[PROBLEM STATEMENT]: Tally the lines of the entries below that hold the word "ends", and please give only the total.

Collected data
[Start of Attachment]

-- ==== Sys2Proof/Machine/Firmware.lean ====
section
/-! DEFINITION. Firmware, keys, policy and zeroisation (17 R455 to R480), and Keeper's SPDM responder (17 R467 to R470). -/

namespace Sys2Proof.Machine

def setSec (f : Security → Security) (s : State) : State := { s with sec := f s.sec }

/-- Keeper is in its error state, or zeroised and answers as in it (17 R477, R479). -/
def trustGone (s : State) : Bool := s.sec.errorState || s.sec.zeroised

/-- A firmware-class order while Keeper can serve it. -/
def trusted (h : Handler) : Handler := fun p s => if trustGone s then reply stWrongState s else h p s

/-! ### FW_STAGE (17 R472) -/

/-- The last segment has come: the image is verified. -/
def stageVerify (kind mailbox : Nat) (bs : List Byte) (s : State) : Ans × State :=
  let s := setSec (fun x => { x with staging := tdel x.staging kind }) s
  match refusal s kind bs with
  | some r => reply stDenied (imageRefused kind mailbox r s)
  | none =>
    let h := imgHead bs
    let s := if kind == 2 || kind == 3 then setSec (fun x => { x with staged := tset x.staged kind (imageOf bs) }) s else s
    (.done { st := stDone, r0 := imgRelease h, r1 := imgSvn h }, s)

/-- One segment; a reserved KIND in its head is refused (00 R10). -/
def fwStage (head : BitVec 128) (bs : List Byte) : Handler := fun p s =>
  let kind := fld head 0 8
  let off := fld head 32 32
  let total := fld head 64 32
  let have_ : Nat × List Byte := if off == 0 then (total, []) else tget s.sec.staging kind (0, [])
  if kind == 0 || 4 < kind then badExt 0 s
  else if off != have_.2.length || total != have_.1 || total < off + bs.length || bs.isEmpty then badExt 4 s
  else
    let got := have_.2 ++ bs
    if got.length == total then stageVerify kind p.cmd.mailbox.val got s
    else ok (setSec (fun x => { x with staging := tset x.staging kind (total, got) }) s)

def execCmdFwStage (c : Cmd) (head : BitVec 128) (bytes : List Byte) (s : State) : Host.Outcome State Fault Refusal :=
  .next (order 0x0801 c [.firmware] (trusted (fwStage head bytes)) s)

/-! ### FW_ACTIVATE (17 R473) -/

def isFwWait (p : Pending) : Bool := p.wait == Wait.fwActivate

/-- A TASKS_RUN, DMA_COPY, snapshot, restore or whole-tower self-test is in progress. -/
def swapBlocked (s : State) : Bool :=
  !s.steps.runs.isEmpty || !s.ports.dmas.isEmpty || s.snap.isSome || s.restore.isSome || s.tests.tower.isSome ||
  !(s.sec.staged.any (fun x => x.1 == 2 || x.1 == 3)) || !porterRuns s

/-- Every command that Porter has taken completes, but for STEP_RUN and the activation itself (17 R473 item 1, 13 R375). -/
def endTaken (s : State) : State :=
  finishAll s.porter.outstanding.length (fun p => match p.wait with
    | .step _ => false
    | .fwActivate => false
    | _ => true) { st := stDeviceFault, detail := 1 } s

[End of Attachment]
[Start of Attachment]

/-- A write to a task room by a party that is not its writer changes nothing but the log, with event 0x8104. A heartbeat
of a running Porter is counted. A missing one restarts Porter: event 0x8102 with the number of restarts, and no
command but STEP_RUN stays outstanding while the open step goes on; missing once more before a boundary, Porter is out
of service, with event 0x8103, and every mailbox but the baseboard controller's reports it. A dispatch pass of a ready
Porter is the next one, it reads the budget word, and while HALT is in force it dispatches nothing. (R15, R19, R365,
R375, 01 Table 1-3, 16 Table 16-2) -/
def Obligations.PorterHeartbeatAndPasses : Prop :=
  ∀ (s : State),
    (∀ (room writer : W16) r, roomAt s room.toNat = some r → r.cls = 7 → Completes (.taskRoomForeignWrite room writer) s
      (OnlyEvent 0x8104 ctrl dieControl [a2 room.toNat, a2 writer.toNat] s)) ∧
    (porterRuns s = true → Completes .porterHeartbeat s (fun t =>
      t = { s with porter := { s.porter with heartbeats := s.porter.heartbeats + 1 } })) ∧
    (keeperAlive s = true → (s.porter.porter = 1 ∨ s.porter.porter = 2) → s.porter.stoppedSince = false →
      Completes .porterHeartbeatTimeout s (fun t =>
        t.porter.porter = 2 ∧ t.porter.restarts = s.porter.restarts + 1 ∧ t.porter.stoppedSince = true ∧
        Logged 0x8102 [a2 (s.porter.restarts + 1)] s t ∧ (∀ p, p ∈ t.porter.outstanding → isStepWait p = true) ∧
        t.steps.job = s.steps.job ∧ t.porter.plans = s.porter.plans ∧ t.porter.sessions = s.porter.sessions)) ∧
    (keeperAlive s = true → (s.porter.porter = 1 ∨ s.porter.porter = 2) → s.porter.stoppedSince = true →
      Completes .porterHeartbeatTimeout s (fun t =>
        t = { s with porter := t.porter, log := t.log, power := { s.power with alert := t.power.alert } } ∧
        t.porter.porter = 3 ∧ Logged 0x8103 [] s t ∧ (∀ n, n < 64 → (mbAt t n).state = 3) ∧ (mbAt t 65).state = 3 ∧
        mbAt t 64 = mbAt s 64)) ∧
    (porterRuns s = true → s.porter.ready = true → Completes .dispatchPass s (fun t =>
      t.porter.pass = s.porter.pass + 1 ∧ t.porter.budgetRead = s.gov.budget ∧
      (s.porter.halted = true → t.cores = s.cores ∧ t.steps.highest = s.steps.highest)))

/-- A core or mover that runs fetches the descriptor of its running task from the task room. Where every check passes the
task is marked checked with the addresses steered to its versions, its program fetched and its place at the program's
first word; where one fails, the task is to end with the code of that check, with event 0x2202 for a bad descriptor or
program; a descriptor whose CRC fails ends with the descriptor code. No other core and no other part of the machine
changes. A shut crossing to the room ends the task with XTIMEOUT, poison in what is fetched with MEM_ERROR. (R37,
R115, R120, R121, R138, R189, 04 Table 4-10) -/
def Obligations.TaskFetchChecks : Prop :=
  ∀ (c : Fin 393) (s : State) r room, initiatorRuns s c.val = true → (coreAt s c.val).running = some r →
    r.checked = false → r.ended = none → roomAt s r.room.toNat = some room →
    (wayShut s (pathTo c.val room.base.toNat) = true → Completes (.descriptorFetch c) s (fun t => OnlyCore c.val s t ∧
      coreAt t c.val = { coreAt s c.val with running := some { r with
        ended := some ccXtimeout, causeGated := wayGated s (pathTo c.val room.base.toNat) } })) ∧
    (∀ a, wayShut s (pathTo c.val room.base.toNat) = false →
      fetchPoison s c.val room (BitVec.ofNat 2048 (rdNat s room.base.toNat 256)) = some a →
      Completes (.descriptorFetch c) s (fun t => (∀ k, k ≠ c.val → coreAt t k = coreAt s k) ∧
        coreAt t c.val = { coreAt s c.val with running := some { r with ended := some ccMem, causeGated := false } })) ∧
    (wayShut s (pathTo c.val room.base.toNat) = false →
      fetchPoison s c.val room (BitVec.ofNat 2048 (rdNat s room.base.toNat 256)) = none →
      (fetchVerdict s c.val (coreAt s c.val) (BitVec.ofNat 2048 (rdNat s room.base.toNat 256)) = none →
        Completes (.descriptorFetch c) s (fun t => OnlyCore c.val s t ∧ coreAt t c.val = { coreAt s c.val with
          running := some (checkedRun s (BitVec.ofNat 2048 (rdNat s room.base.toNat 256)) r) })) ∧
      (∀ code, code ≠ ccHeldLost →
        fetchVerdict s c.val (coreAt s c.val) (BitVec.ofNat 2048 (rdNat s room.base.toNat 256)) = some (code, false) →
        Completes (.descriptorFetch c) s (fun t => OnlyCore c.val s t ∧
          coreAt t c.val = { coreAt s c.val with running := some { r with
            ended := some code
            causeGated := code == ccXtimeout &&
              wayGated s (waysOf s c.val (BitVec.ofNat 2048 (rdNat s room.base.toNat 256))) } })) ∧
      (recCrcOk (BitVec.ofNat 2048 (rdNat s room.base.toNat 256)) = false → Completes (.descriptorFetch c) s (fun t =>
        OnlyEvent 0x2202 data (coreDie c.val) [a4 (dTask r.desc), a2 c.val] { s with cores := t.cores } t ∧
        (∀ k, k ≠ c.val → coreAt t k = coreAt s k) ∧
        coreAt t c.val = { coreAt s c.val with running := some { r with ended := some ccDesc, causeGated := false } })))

[End of Attachment]

[RESULT]: 2